/-- Frozen feedback (R326): `cmd` is the sample's command, when there is one. -/
def State.freezeCheck (s : State) (m : Nat) (y : Int) (cmd : Option Int) : State :=
  if s.loopState m ≠ Lp.closed then s
  else match cmd with
  | none => s.setLoop m { s.loop m with fzCmds := [] }
  | some c =>
    let x := s.loop m
    let go := !x.fzCmds.isEmpty && x.fzY == y && x.fzSeq != x.seq
    let cmds := if go then (c :: x.fzCmds).take 64 else [c]
    let s := s.setLoop m { x with fzY := y, fzSeq := x.seq, fzCmds := cmds }
    let span := cmds.foldl max c - cmds.foldl min c
    if 64 ≤ cmds.length ∧ (s.rd (K.LOOP_FREEZE_DELTA m) : Int) < span then s.tripLoop m LpCause.fbFrozen 0x0082 y else s

/-- Oscillation (R328). -/
def State.oscCheck (s : State) (m : Nat) (en : Int) : State :=
  if s.loopState m ≠ Lp.closed then s
  else
    let x := s.loop m
    let ages := x.oscAges.map (· + 1)
    let floor := s.rd (K.LOOP_OSC_FLOOR m)
    if floor = 0xFFFFFFFF ∨ en.natAbs < floor ∨ en = 0 then s.setLoop m { x with oscAges := ages }
    else
      let reversal := x.oscSign != 0 && x.oscSign != signOf en
      let ages := if reversal then (0 :: ages).take 32 else ages
      let k := s.rd (K.LOOP_OSC_COUNT m)
      let fires := reversal && (match ages[k - 1]? with | some a => decide (a ≤ s.rd (K.LOOP_OSC_WINDOW m)) | none => false)
      if !fires then s.setLoop m { x with oscAges := ages, oscSign := signOf en }
      else
        let act := s.rd (K.LOOP_OSC_ACTION m)
        let s := s.setLoop m { x with oscAges := [], oscSign := 0 }
        let s := (s.inc (K.LOOP_OSC_EVENTS m)).wr (K.LOOP_FLAGS m) (setBit (s.rd (K.LOOP_FLAGS m)) 1 true)
        let s := s.loopEvent m 0x0083 3 act k
        if act = 1 then s.holdLoop m LpCause.oscillation
        else if act = 2 then s.tripState m LpCause.oscillation
        else s

/-- Following error (R328). -/
def State.followCheck (s : State) (m : Nat) (e : Int) : State :=
  if m < 88 ∨ s.loopState m ≠ Lp.closed then s
  else
    let x := s.loop m
    let k := if s.rd (K.LOOP_FE_LIMIT m) < e.natAbs then x.feRun + 1 else 0
    let s := s.setLoop m { x with feRun := k }
    if 0 < k ∧ s.rd (K.LOOP_FE_TIME m) ≤ k then s.tripLoop m LpCause.following 0x0084 e else s

/-- What the arithmetic of one sample comes to (R316 to R318). -/
structure LoopOut where
  r : Int
  e : Int
  en : Int
  u : Int
  iacc : Int
  sat : Bool
  sp : Int
  sv : Int
deriving DecidableEq, Repr

/-- The arithmetic of one sample (R316 to R319). -/
def State.lawOut (s : State) (m : Nat) (rraw y : Int) : LoopOut :=
  let x := s.loop m
  let c := fun (k : Nat) => s.rdS 32 k
  let shaped := s.rd (K.LOOP_SHAPER m) = 1
  let sh := if shaped then shapeStep (s.rd (K.LOOP_VMAX m)) (s.rd (K.LOOP_AMAX m)) rraw x.sp x.sv else (x.sp, x.sv)
  let r := if shaped then rsh sh.1 16 else rraw
  let e := sat32 (r - y)
  let a := e.natAbs
  let g := gainAt (gainPoints (s.rd (K.LOOP_GAIN_TABLE m))) a
  let en := signOf e * min 2147483647 (sat64 (sat64 (a * g) + 32768) / 65536)
  if s.rd (K.LOOP_LAW m) = 1 then { r := r, e := e, en := en, u := r, iacc := 0, sat := false, sp := sh.1, sv := sh.2 }
  else
    let si := s.rd (K.LOOP_SI m)
    let lo := c (K.LOOP_OUT_MIN m)
    let hi := c (K.LOOP_OUT_MAX m)
    let p := rsh (sat64 (c (K.LOOP_KP m) * en)) (s.rd (K.LOOP_SP m))
    let inew := sat64 (x.iacc + sat64 (c (K.LOOP_KI m) * en))
    let d := rsh (sat64 (c (K.LOOP_KD m) * (en - x.enPrev))) (s.rd (K.LOOP_SD m))
    let f := rsh (sat64 (c (K.LOOP_KV m) * (r - x.rPrev))) (s.rd (K.LOOP_SV m))
    let xs := sat64 (s.addInputs m + s.repSum m)
    let sum := fun (i : Int) => sat64 (p + rsh i si + d + f + xs + c (K.LOOP_OFFSET m))
    let uc := sum inew
    let inew := if (hi < uc ∧ 0 < en) ∨ (uc < lo ∧ en < 0) then x.iacc else inew
    let iacc := clampInt (lo * 2 ^ si) (hi * 2 ^ si) inew
    let un := sum iacc
    let u := clampInt lo hi un
    { r := r, e := e, en := en, u := u, iacc := iacc, sat := u != un, sp := sh.1, sv := sh.2 }

/-- One computed sample of a loop (R316): its output, its state, its repetitive slots, and the supervision of it. A set-point that differs
from that of the sample before, but for a galvo's, which the path moves, counts as a change (R319). `cmd` is
the command the freeze detector looks at, when it is not r. -/
def State.lawSample (s : State) (m : Nat) (rraw : Int) (cmd : Option (Option Int)) : State :=
  let x := s.loop m
  let y := s.rdS 32 (K.LOOP_FEEDBACK m)
  let o := s.lawOut m rraw y
  let shaped := s.rd (K.LOOP_SHAPER m) = 1
  let ff := if shaped then rsh o.sv 16 else o.r - x.rPrev
  let moving := x.moving || (decide (48 ≤ m) && x.rawPrev.any (· != rraw))
  let done := moving && (!shaped || (o.sp == rraw * 65536 && o.sv == 0))
  let s := s.setLoop m { x with sp := o.sp, sv := o.sv, iacc := o.iacc, enPrev := o.en, rPrev := o.r, missRun := 0, newFb := false,
                                ff := ff, count := x.count + 1, moving := moving && !done, rawPrev := some rraw }
  let s := (((s.wrS 32 (K.LOOP_OUTPUT m) o.u).wrS 32 (K.LOOP_ERROR m) o.en).wrS 32 (K.LOOP_SHAPED_SP m) o.r).wrS 64 (K.LOOP_INTEGRATOR m) o.iacc
  let s := s.inc (K.LOOP_SAMPLES m)
  let s := if shaped ∧ o.r ≠ rraw then
      (s.inc (K.LOOP_SHAPED m)).wr (K.LOOP_FLAGS m) (setBit (s.rd (K.LOOP_FLAGS m)) 2 true)
    else s
  let s := (s.slotsOf m).foldl (fun s i => s.repLearn i o.en o.sat) s
  let s := if done then (s.loopEvent m 0x0085 4 0 rraw).layerMove m else s
  let s := s.recoatCheck m o.e
  let s := s.freezeCheck m y (cmd.getD (some o.r))
  (s.oscCheck m o.en).followCheck m o.e

/-- The slots in FACET mode follow the sweep before a galvo sample (R250). -/
def State.facetSlots (s : State) (m n a : Nat) : State :=
  let ph := s.facetPhase n a
  (s.slotsOf m).foldl (fun s i =>
    if s.rd (K.RC_SYNC i) ≠ 1 then s
    else
      let s := (s.setRep i { s.rep i with paired := ph.1 }).syncRep i
      if ph.2 ∧ !(s.rep i).suspended then s.wr (K.RC_INDEX i) 0 else s) s

/-- The sample of a galvo loop for the instant A, on tick A - 320 (R310). -/
def State.galvoSample (s : State) (m : Nat) : State :=
  let n := m / 3
  let a := s.tm.tick + 320
  if s.inSample ≠ 80 ∨ (s.loop m).lastAt = some a then s
  else
    let s := s.takeSetPoints n a
    let s := if m % 3 < 2 then s.facetSlots m n a else s
    let had := (s.loop m).newFb
    let s := s.setLoop m { s.loop m with lastAt := some a, newFb := false }
    if s.loopState m = Lp.closed ∧ had then s.lawSample m (s.loopSetpoint m) none else s

/-- The sample of a power loop on its mark (R289, R310). -/
def State.poolSample (s : State) (m : Nat) : State :=
  match (s.loop m).mark with
  | none => s
  | some (kind, v, inst) =>
    let s := s.setLoop m { s.loop m with mark := none, lastAt := some s.tm.tick }
    let s := s.rampLoop m
    match kind with
    | 0 =>
      let s := s.feed m v ((s.loop m).seq + 1)
      if s.loopState m ≠ Lp.closed then s
      else
        let cmd := ((s.chan (m - 48)).shots.find? (fun q => q.inst == inst)).map fun q => (q.p1 : Int)
        s.lawSample m (s.loopSetpoint m) (some cmd)
    | 1 => s.setLoop m { s.loop m with missRun := 0 }
    | _ => s.missFeedback m

/-- A sample of a general or privileged loop is due (R311). -/
def State.loopDue (s : State) (m : Nat) : Bool :=
  (s.loop m).lastAt != some s.tm.tick &&
    (if s.rd (K.LOOP_TIMING m) = 0 then s.rd K.CYCLIC_ENABLE == 1 && decide (s.tm.tick + 2600 = s.cyc.nextTick)
     else (s.loop m).mark.isSome)

/-- The sample of a general or privileged loop (R311, R312). -/
def State.generalSample (s : State) (m : Nat) : State :=
  if !s.loopDue m then s
  else
    let s := s.setLoop m { s.loop m with mark := none, lastAt := some s.tm.tick }
    let s := s.rampLoop m
    let src := s.rd (K.LOOP_FB_SOURCE m)
    let s := if src / 256 = 1 ∧ s.rd (K.AX_STATUS (src % 4)) ≠ 2 then
        s.feed m (s.rdS 32 (K.AX_POSITION (src % 4))) ((s.loop m).seq + 1)
      else s
    if s.loopState m ≠ Lp.closed then s.setLoop m { s.loop m with newFb := false }
    else if (s.loop m).newFb then s.lawSample m (s.loopSetpoint m) none
    else s.missFeedback m

/-- LOOP_SAMPLE (R310, R316). -/
def State.loopSample (s : State) (m : Nat) : State :=
  if m < 48 then s.galvoSample m else if m < 64 then s.poolSample m else s.generalSample m

/-- A loop's part of a LOOP_STATE message (R410). -/
def State.loopImage (s : State) (m : Nat) : List Byte :=
  let x := s.loop m
  toLE 1 m ++ toLE 1 (s.loopState m) ++ toLE 2 0 ++ toLE 4 (s.rd (K.LOOP_OUTPUT m)) ++ toLE 4 (uns 32 x.enPrev) ++
    toLE 4 (uns 32 x.rPrev) ++ toLE 8 (uns 64 x.iacc) ++ toLE 8 (uns 64 x.sp) ++ toLE 8 (uns 64 x.sv) ++
    (s.slotsOf m).flatMap (fun i => toLE 2 (s.rd (K.RC_INDEX i)))

/-- Sending the state a sample has left to the partner (R411). -/
def State.tellLoop (s : State) (m : Nat) (before : Option Nat) : State :=
  if (s.loop m).lastAt = before then s else s.tellPartner 0x0031 (toLE 8 (s.pair s.tm.tick) ++ s.loopImage m)

/-- LOOP_SAMPLE (R310, R316). -/
def execLoopSample (l : Fin 96) (s : State) : Host.Outcome State Fault Refusal :=
  live (fun s => (s.loopSample l).tellLoop l ((s.loop l).lastAt)) s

(WHAT THE TASK REQUIRES) Find how many of the lines above have the word "loopState" in them. State only that number.

(ANSWER BELOW) 7